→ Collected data
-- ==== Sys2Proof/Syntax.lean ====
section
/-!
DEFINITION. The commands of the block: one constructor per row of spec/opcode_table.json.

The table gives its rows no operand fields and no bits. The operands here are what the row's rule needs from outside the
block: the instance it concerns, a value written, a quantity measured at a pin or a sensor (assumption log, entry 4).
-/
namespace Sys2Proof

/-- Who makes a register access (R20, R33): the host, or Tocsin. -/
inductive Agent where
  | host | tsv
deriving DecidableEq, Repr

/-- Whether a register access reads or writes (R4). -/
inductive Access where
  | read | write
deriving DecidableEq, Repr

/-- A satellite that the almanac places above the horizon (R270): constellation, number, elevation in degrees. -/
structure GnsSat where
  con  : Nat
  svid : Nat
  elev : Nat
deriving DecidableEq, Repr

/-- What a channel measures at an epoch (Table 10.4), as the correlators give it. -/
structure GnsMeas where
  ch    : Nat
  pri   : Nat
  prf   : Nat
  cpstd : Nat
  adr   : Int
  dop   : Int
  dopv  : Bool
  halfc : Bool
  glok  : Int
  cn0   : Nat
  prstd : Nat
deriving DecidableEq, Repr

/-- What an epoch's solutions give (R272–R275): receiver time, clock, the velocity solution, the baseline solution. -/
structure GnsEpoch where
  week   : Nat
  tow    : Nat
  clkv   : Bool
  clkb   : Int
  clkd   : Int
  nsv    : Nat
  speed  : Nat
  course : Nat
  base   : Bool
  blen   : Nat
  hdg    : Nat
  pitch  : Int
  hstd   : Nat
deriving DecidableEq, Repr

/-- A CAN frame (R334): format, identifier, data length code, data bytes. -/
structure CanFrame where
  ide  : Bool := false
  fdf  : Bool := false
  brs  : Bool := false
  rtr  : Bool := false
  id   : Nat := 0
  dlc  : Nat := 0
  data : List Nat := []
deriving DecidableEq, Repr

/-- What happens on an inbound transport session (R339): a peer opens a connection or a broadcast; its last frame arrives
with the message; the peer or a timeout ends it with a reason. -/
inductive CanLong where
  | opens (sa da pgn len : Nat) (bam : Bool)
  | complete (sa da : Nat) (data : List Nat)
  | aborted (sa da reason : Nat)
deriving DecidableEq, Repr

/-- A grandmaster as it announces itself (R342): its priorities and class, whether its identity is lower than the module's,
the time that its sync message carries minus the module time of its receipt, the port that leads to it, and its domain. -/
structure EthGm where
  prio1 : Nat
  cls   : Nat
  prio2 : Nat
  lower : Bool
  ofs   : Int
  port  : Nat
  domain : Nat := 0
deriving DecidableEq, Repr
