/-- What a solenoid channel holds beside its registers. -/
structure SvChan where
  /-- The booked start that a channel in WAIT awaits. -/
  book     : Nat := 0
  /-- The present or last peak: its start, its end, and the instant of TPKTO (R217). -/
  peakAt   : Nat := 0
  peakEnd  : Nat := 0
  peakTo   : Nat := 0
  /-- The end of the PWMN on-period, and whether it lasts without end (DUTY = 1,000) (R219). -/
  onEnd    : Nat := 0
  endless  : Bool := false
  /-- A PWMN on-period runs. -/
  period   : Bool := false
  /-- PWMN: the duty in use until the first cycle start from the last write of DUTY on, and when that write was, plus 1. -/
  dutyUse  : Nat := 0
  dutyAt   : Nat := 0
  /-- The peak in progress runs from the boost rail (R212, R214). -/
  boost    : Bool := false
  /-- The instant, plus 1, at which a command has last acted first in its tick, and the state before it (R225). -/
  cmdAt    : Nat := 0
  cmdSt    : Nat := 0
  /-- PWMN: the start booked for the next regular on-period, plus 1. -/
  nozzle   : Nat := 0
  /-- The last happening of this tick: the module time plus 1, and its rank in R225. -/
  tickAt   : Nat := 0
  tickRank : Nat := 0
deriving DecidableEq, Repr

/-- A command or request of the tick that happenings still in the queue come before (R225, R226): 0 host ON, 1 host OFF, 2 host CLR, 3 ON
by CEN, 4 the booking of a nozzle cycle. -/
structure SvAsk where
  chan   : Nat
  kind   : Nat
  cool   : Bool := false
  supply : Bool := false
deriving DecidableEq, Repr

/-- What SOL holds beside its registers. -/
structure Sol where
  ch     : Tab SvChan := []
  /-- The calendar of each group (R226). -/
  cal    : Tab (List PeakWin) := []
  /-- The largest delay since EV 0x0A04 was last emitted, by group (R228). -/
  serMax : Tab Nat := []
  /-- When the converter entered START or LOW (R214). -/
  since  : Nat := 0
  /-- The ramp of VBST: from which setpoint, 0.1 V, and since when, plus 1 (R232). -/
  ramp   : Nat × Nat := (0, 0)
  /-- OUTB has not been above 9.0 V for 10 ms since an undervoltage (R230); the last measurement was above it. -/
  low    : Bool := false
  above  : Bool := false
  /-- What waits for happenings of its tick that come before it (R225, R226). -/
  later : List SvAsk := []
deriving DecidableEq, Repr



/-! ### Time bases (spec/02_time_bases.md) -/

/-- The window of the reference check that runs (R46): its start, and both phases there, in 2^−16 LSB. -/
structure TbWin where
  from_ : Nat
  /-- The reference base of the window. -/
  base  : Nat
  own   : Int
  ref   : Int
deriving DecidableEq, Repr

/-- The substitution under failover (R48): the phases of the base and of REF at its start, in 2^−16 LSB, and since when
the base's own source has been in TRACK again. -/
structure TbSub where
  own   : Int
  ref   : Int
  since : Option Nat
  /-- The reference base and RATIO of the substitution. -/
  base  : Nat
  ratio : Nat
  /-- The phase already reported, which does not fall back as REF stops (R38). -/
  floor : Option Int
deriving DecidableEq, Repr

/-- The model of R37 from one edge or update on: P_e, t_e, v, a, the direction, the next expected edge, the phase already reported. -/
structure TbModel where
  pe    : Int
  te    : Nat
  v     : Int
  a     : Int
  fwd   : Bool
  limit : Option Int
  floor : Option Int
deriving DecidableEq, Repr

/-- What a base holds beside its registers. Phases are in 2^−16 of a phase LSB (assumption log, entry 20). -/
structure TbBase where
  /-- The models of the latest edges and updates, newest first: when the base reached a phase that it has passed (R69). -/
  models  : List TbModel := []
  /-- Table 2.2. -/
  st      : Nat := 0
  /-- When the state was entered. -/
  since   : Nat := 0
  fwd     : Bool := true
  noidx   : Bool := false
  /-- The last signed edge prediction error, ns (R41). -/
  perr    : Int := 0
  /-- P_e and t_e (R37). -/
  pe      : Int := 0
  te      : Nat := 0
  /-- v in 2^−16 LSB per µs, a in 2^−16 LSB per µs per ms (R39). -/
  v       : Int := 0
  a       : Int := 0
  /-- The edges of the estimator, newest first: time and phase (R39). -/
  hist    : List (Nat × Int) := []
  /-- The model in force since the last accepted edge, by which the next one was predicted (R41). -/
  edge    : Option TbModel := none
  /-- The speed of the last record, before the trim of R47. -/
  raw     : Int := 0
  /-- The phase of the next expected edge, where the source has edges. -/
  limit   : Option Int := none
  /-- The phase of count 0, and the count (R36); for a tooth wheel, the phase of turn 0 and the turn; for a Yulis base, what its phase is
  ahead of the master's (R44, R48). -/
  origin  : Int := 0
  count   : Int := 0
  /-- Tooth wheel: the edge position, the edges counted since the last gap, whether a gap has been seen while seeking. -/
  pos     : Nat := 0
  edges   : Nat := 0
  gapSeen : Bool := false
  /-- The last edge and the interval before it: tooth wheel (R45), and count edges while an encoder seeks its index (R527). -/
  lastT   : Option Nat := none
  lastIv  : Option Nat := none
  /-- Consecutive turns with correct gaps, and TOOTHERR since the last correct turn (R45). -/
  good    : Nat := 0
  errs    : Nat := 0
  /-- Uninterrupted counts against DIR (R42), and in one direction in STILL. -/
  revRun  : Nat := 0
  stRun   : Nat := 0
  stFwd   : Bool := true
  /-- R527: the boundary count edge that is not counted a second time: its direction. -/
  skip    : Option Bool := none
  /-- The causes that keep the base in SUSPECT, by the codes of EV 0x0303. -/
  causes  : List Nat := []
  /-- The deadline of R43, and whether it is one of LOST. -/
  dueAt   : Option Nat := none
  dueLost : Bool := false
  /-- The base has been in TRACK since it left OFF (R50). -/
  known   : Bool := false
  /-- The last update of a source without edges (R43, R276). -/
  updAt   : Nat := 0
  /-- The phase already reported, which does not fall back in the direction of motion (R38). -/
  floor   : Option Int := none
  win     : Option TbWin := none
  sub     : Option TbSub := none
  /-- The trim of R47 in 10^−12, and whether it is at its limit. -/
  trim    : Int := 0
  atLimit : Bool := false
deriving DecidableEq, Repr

* * *

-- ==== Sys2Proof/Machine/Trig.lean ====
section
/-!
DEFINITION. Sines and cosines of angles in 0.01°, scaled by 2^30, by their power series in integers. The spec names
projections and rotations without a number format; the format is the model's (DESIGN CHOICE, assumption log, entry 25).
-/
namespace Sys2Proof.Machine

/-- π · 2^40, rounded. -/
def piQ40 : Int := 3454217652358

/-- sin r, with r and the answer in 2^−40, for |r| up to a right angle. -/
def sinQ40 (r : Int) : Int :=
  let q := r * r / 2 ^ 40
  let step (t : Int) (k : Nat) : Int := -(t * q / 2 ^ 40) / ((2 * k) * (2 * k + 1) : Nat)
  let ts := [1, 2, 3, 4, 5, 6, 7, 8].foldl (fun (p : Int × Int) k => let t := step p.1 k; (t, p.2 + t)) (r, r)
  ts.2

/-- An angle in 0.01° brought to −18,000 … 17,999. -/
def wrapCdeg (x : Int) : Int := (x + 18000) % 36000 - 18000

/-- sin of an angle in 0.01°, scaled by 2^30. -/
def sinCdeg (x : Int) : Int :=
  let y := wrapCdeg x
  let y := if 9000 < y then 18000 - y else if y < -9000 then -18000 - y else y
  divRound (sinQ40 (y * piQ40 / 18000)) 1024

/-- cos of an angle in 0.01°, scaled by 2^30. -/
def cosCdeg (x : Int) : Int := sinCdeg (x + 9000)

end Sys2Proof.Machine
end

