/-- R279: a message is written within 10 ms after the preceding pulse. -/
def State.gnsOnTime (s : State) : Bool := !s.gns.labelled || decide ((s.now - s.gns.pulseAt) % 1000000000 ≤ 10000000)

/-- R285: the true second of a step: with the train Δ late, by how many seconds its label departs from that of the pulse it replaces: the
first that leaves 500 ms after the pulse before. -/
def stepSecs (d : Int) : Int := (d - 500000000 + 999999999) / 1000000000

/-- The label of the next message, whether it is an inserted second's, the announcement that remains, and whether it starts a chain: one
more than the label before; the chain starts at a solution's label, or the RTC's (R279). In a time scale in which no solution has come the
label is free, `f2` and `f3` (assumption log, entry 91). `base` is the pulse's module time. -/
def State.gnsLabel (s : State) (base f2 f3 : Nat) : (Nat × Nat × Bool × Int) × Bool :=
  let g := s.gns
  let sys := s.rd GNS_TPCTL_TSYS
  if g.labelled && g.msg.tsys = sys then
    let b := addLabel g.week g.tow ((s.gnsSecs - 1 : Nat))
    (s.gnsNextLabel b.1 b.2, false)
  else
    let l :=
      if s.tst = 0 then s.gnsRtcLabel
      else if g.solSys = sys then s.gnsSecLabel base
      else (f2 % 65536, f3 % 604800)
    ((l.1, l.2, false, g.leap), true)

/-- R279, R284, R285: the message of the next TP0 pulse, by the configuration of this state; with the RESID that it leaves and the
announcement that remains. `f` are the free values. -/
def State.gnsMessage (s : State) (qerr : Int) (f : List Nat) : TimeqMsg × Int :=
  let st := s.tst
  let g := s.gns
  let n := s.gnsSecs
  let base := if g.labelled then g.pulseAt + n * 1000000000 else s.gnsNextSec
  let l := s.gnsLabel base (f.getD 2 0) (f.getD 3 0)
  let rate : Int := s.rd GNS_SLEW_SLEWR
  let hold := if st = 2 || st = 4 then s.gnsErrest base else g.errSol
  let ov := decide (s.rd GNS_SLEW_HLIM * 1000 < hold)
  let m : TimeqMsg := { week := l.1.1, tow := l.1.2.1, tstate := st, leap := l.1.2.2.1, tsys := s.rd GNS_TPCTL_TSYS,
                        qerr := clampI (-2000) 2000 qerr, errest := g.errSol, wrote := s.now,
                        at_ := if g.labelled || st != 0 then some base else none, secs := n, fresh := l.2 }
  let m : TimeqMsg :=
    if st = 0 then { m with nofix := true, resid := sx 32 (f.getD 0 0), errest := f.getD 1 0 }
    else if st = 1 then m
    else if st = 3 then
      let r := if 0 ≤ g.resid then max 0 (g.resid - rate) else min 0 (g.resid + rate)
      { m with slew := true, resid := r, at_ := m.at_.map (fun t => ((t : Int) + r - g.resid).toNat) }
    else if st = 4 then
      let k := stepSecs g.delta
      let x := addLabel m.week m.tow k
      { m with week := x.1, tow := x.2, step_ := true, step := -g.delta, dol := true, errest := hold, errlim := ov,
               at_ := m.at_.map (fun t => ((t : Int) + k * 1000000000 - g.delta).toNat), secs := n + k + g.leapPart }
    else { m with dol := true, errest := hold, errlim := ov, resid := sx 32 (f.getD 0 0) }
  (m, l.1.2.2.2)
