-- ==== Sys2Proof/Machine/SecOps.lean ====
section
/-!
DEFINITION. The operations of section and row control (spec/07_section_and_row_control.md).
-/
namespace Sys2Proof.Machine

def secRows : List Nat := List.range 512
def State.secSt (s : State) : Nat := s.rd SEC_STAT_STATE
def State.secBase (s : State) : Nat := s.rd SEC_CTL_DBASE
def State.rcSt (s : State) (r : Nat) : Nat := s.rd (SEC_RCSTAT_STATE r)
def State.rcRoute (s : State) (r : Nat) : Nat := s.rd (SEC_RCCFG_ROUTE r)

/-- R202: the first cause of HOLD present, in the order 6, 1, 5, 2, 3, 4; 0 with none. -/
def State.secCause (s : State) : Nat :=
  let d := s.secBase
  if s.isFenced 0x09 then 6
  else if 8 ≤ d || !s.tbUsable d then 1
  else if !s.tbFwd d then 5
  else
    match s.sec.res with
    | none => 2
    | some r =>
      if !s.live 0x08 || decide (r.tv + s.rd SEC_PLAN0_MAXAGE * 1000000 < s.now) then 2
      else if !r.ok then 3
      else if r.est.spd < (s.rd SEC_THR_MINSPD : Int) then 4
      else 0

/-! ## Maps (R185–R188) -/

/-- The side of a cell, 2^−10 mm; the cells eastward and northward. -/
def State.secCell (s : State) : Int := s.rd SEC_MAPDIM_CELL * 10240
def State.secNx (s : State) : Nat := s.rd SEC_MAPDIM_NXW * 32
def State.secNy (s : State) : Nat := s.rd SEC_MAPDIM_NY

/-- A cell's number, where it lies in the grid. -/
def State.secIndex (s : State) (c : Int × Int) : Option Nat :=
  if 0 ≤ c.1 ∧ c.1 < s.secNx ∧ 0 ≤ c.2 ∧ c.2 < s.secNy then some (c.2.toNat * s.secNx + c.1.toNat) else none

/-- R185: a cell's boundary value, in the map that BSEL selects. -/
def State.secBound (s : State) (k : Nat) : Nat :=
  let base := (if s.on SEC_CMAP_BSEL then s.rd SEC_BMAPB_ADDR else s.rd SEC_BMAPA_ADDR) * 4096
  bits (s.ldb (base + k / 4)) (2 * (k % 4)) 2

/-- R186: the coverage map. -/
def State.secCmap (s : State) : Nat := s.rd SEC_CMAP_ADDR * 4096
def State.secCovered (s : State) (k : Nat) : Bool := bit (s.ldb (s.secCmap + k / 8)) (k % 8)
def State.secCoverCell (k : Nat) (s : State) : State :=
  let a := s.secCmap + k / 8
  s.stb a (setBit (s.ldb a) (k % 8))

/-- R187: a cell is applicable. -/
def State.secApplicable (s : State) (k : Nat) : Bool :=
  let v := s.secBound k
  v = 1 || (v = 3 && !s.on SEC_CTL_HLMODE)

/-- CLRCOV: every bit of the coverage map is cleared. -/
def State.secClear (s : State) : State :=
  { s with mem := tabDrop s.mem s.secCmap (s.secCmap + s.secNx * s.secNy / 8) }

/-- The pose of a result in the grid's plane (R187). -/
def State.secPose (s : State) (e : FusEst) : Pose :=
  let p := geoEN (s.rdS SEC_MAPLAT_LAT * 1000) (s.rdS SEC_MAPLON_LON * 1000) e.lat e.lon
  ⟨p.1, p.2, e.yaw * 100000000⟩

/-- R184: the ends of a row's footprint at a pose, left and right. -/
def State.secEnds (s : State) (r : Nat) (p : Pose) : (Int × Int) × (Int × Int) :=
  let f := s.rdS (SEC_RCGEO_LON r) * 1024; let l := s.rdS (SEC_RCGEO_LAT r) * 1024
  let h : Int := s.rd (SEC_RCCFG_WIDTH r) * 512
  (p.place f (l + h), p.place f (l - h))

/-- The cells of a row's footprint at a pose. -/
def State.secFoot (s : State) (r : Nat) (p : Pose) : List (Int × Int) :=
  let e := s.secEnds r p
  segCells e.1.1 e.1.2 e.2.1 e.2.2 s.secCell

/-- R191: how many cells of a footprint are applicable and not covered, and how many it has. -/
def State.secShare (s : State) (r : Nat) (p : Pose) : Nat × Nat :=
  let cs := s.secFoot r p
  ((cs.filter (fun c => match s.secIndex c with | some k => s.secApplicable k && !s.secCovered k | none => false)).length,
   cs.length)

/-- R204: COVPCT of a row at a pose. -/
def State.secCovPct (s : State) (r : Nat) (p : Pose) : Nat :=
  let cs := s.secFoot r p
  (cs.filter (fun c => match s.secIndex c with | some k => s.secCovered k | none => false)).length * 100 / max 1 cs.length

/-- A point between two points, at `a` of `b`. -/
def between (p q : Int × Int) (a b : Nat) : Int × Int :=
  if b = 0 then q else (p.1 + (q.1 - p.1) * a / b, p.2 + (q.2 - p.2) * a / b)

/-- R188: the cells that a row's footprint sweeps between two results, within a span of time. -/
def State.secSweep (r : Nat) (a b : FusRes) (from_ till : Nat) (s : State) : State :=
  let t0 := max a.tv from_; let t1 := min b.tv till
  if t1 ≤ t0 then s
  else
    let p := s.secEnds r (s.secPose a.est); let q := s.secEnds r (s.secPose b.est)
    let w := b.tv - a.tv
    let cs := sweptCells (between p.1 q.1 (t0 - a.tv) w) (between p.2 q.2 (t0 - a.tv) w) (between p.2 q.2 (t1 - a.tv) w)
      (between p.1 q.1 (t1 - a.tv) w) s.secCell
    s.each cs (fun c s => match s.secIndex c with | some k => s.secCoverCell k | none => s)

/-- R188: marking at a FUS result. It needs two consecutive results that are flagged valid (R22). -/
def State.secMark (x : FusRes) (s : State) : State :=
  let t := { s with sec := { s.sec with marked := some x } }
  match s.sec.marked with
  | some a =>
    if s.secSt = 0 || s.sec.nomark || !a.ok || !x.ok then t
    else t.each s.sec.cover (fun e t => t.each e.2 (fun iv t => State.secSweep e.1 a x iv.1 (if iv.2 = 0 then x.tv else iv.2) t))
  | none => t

...

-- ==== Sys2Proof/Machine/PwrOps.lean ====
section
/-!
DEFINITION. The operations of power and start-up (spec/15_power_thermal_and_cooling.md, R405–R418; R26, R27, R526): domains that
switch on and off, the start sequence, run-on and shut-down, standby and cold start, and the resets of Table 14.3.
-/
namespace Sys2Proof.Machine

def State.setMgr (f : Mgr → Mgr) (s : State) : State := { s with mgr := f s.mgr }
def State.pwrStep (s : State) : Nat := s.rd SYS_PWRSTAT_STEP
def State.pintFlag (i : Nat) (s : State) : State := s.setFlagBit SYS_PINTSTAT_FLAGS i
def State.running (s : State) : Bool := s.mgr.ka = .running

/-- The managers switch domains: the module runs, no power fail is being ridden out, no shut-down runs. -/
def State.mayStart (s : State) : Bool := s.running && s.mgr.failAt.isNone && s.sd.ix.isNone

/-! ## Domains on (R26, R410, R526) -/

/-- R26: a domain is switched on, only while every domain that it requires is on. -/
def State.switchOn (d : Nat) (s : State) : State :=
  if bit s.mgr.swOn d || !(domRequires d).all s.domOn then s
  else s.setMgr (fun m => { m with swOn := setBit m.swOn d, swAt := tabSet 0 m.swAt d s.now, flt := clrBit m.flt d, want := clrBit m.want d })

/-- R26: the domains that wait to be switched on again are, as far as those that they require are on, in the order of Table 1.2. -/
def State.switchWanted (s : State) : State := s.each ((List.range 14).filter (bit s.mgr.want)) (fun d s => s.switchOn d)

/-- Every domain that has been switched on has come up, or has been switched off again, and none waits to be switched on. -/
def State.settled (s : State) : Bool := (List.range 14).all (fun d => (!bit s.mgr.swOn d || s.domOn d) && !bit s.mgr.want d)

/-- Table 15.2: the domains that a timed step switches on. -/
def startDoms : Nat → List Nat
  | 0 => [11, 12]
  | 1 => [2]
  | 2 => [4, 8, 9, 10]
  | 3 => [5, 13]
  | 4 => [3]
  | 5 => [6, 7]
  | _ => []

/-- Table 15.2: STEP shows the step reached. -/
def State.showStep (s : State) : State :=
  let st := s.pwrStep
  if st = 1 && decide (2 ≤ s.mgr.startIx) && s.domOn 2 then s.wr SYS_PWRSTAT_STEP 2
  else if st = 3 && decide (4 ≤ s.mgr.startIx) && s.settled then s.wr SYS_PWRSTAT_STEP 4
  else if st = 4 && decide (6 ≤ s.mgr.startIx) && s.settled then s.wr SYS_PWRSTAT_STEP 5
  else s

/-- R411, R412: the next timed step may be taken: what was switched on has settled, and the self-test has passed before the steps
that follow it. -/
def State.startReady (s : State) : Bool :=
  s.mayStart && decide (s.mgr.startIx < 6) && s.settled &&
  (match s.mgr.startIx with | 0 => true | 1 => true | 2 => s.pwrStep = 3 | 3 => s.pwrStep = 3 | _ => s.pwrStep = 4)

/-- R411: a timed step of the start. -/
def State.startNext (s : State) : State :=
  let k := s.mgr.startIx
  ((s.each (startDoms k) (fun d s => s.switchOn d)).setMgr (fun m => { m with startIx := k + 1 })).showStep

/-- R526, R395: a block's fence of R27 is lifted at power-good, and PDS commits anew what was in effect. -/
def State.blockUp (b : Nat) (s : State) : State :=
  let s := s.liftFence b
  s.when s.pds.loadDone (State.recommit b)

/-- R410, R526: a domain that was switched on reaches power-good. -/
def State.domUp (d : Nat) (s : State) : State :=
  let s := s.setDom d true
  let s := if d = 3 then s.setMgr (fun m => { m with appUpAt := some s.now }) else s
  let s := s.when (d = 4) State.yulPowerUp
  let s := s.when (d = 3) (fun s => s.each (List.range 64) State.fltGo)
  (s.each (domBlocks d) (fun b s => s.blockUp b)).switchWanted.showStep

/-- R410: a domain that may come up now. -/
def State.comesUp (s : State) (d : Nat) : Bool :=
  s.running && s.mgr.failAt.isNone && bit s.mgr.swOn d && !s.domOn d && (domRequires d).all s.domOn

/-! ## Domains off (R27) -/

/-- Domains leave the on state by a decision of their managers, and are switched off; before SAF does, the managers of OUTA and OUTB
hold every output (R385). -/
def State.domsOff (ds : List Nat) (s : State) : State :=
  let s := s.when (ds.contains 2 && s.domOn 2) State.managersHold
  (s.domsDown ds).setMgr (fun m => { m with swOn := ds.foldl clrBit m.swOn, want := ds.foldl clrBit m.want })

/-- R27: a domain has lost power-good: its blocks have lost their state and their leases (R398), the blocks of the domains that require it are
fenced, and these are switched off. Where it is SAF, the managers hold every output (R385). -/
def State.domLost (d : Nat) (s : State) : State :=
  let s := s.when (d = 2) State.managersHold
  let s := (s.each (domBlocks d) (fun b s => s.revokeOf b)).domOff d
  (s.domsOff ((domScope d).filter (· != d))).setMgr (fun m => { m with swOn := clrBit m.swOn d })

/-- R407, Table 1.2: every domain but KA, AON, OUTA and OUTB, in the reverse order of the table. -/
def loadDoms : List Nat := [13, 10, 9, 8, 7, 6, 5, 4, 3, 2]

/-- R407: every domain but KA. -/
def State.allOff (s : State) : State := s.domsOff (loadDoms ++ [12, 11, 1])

→ Problem to solve
Give the number of lines in the data that contain the string "runs" and nothing more.

→ Answer section
4